Welcome to the forums!
You've got a lovely boy, and it looks like you guys are a great team.


----------



## JustDressageIt (Oct 4, 2007)

You two make quite the pair! Very nice! 

Oh and welcome to the HF!


----------



## mudypony (Jan 30, 2008)

Your horse is absolutely stunning!! He has a great jump and looks like he'll be an amazing show jumper. I'd love to see more pics.


----------



## popster (Apr 30, 2008)

hey guys, thanks for all the great comments!!

I actually have lots of ponies and horses so i'll show you some more later on!

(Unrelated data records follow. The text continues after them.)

/-! ### Single steps (95_test_vectors.md; the vector's id stands before each) -/

-- S1
theorem test_nop_advances :
    (after { State.reset with pc := 0x10 } 0x0000).pc = 0x11 := by decide
-- S3
theorem test_halt_keeps_pc :
    (fun t => (t.status, t.pc)) (after { State.reset with pc := 0x10 } 0x0800) = (.halted, 0x10) := by decide
-- S4
theorem test_halt_advances_pc_by_parameter :
    (fun t => (t.status, t.pc)) (after { State.reset with pc := 0x10, params.haltAdvancesPc := true } 0x0800) =
    (.halted, 0x11) := by decide
-- M1
theorem test_load :
    (fun t => (t.readReg 1, t.pc)) (after (withRegs [(2, 0x10)] { State.reset with dmem := [(0x13, 0xBEEF)] }) 0x1123) =
    (0xBEEF, 1) := by decide
-- M3
theorem test_load_out_of_range :
    (fun t => (t.status, t.pc)) (after (withRegs [(2, 0xF8)]) 0x1128) = (.faulted .addressOutOfRange, 0) := by decide
-- M5
theorem test_store :
    (after (withRegs [(1, 0x1234), (2, 0xF0)]) 0x192F).dmem = [(0xFF, 0x1234)] := by decide
-- M7
theorem test_store_out_of_range :
    (fun t => (t.status, t.dmem)) (after (withRegs [(1, 0x5555), (2, 0x100)]) 0x1920) =
    (.faulted .addressOutOfRange, []) := by decide
-- AR1
theorem test_ldih :
    (after (withRegs [(3, 0x34)]) 0x8312).readReg 3 = 0x1234 := by decide
-- AR2
theorem test_ldih_adds :
    (after (withRegs [(3, 0xF000)]) 0x8320).readReg 3 = 0x1000 := by decide
-- AR3
theorem test_add_wraps_without_carry :
    (fun t => (t.readReg 1, t.cf)) (after (withRegs [(2, 0xFFFF), (3, 1)]) 0x4123) = (0, false) := by decide
-- AR27
theorem test_add_under_low3 :
    (fun t => (t.readReg 1, t.pc)) (after (withRegs [(1, 3)] low3State) 0x4189) = (3, 1) := by decide
-- AR6
theorem test_addi_wraps :
    (after (withRegs [(0, 0xFFFF)]) 0x48FF).readReg 0 = 0xFE := by decide
-- AR8
theorem test_addc_maximum :
    (fun t => (t.readReg 1, t.cf)) (after (withRegs [(2, 0xFFFF), (3, 0xFFFF)] { State.reset with cf := true }) 0x8923) =
    (0xFFFF, true) := by decide
-- AR9
theorem test_addc_carry_in :
    (fun t => (t.readReg 1, t.cf, t.nf)) (after (withRegs [(2, 0x7FFF)] { State.reset with cf := true }) 0x8923) =
    (0x8000, false, false) := by decide
-- AR11
theorem test_sub_wraps :
    (fun t => (t.readReg 1, t.nf)) (after (withRegs [(3, 1)]) 0x5123) = (0xFFFF, false) := by decide
-- AR14
theorem test_subi :
    (after (withRegs [(0, 0x100)]) 0x58FF).readReg 0 = 1 := by decide
-- AR18
theorem test_subc_exact_zero :
    (fun t => (t.readReg 1, t.cf, t.zf)) (after (withRegs [(2, 5), (3, 4)] { State.reset with cf := true }) 0x9123) =
    (0, false, false) := by decide
-- AR19
theorem test_subc_minimum :
    (fun t => (t.readReg 1, t.cf)) (after (withRegs [(3, 0xFFFF)] { State.reset with cf := true }) 0x9123) = (0, true) := by decide
-- AR20
theorem test_cmp_equal :
    (fun t => (t.zf, t.nf)) (after (withRegs [(1, 5), (2, 5)]) 0x6012) = (true, false) := by decide
-- AR24
theorem test_cmp_keeps_carry :
    (fun t => (t.zf, t.nf, t.cf))
    (after (withRegs [(1, 0xFFFF), (2, 1)] { State.reset with nf := true, zf := true, cf := true }) 0x6012) =
    (false, true, true) := by decide
-- LS1
theorem test_and :
    (after (withRegs [(2, 0xF0F0), (3, 0xFF00)]) 0x6923).readReg 1 = 0xF000 := by decide
-- LS2
theorem test_or :
    (after (withRegs [(2, 0xF0F0), (3, 0x0F00)]) 0x7123).readReg 1 = 0xFFF0 := by decide
-- LS3
theorem test_xor :
    (after (withRegs [(2, 0xFFFF), (3, 0x1234)]) 0x7923).readReg 1 = 0xEDCB := by decide
-- LS7
theorem test_sll_loses_the_top :
    (fun t => (t.readReg 1, t.cf)) (after (withRegs [(2, 3)]) 0x212F) = (0x8000, false) := by decide
-- LS8
theorem test_sla :
    (after (withRegs [(2, 0xC001)]) 0x2921).readReg 1 = 0x8002 := by decide
-- LS10
theorem test_srl :
    (after (withRegs [(2, 0x8000)]) 0x312F).readReg 1 = 1 := by decide
-- LS12
theorem test_sra_negative :
    (after (withRegs [(2, 0x8000)]) 0x392F).readReg 1 = 0xFFFF := by decide
-- LS15
theorem test_sra_by_zero :
    (after (withRegs [(2, 0x8001)]) 0x3920).readReg 1 = 0x8001 := by decide
-- CT1
theorem test_jump :
    (after { State.reset with pc := 0x40 } 0xC012).pc = 0x12 := by decide
-- CT5
theorem test_jmpr_wraps :
    (after (withRegs [(1, 0xFFFF)]) 0xC901).pc = 0 := by decide
-- CT6
theorem test_jmpr_out_of_range :
    (fun t => (t.pc, t.status)) (after (withRegs [(1, 0x100)]) 0xC900) = (0x100, .running) := by decide
-- CT8
theorem test_bz_taken :
    (after (withRegs [(0, 0x10)] { State.reset with zf := true, pc := 0x30 }) 0xD005).pc = 0x15 := by decide
-- CT9
theorem test_bz_not_taken :
    (after (withRegs [(0, 0x10)] { State.reset with pc := 0x30 }) 0xD005).pc = 0x31 := by decide
-- CT10
theorem test_bnz_taken :
    (after (withRegs [(0, 0x10)] { State.reset with pc := 0x30 }) 0xD805).pc = 0x15 := by decide
-- CT11
theorem test_bnz_not_taken :
    (after (withRegs [(0, 0x10)] { State.reset with zf := true, pc := 0x30 }) 0xD805).pc = 0x31 := by decide
-- CT12
theorem test_bn_taken :
    (after (withRegs [(0, 0x10)] { State.reset with nf := true, pc := 0x30 }) 0xE005).pc = 0x15 := by decide
-- CT13
theorem test_bn_not_taken :
    (after (withRegs [(0, 0x10)] { State.reset with pc := 0x30 }) 0xE005).pc = 0x31 := by decide
-- CT14
theorem test_bnn_taken :
    (after (withRegs [(0, 0x10)] { State.reset with pc := 0x30 }) 0xE805).pc = 0x15 := by decide
-- CT15
theorem test_bnn_not_taken :
    (after (withRegs [(0, 0x10)] { State.reset with nf := true, pc := 0x30 }) 0xE805).pc = 0x31 := by decide
-- CT16
theorem test_bc_taken :
    (after (withRegs [(0, 0x10)] { State.reset with cf := true, pc := 0x30 }) 0xF005).pc = 0x15 := by decide
-- CT17
theorem test_bc_not_taken :
    (after (withRegs [(0, 0x10)] { State.reset with pc := 0x30 }) 0xF005).pc = 0x31 := by decide
-- CT18
theorem test_bnc_taken :
    (after { State.reset with pc := 0x30 } 0xFFFF).pc = 0xFF := by decide
-- CT19
theorem test_bnc_not_taken :
    (after { State.reset with cf := true, pc := 0x30 } 0xFFFF).pc = 0x31 := by decide
-- F2
theorem test_unknown_opcode :
    (fun t => (t.status, t.pc, t.readReg 1)) (after (withRegs [(1, 0x1234)] { State.reset with pc := 5 }) 0xBFFF) =
    (.faulted .unknownOpcode, 5, 0x1234) := by decide
-- F4
theorem test_register_field_before_address :
    (after State.reset 0x1181).status = .faulted .illegalRegisterIndex := by decide
-- F3
theorem test_fetch_out_of_range :
    step { State.reset with pc := 0x100 } =
    .next { State.reset with pc := 0x100, status := .faulted .addressOutOfRange } := rfl
-- S6
theorem test_no_step_when_halted :
    step { State.reset with status := .halted } = .fault .runHalted := rfl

As for flint heres some more!















































































Thats enough for now!


----------



## PoptartShop (Jul 25, 2010)

Ahh he's sucha cutie!  Looks fab. Pretty beach pic too!


----------



## moomoo (Feb 21, 2007)

He is Goregeous 

What part of Ireland are you from? 

I'm in Enland, but Misty came over from Ireland on a ferry and ended up with me


----------



## popster (Apr 30, 2008)

aw thank you both!

Im from dublin, well the outskirts!  
WHat part of england are you from , i know it pretty well, ive spent a lot of time there!


----------



## meggymoo (Mar 10, 2007)

Wow what a stunning fella! Such a pop on him too, you look great together! :wink: 
Welcome to the Horseforum!


----------



## popster (Apr 30, 2008)

thanks! i love him to bits but he can be so bold sometimes, think he's just going through a phase!! :lol:


----------



## moomoo (Feb 21, 2007)

Cool 8) Misty is from Donegal (Dunlewey) I am in Manchester, near warrington (if you know towns) but he countryside bit lol


----------



## popster (Apr 30, 2008)

oh cool, in know donegal quite well!
I dont really know manchester but ive been there once, i know sussex and cambridge and london very well!


----------



## moomoo (Feb 21, 2007)

Do you know Dunlewey? She is a Dunlewey Connemara Pony


----------



## Kira (May 7, 2008)

Beautiful!!! Thanks For Sharing!!!


----------



## popster (Apr 30, 2008)

I do know dunlewly yeah!
thanks kira!


----------



## geewillikers (May 4, 2008)

He sure loves to jump - thanks for the pictures. He's a hotty - and you jump very well


----------



## moomoo (Feb 21, 2007)

Wow!  I want to visit Dunlewey and meet Mistys mum and half brothers and sisters


----------



## popster (Apr 30, 2008)

you should!!


----------



## kim_angel (Oct 16, 2007)

great pics!


----------



## Juno21 (Jun 17, 2008)

he is very cute!!


----------



## my2geldings (Feb 18, 2008)

Welcome to the forum  You have a lovely "pony"


----------



## popster (Apr 30, 2008)

*thanks!*

thank you all!
Why do you put ''pony'' though?


----------



## Dapy (Jun 3, 2008)

what a adorable pony, I love him. You 2 sure make a good team.


----------



## popster (Apr 30, 2008)




----------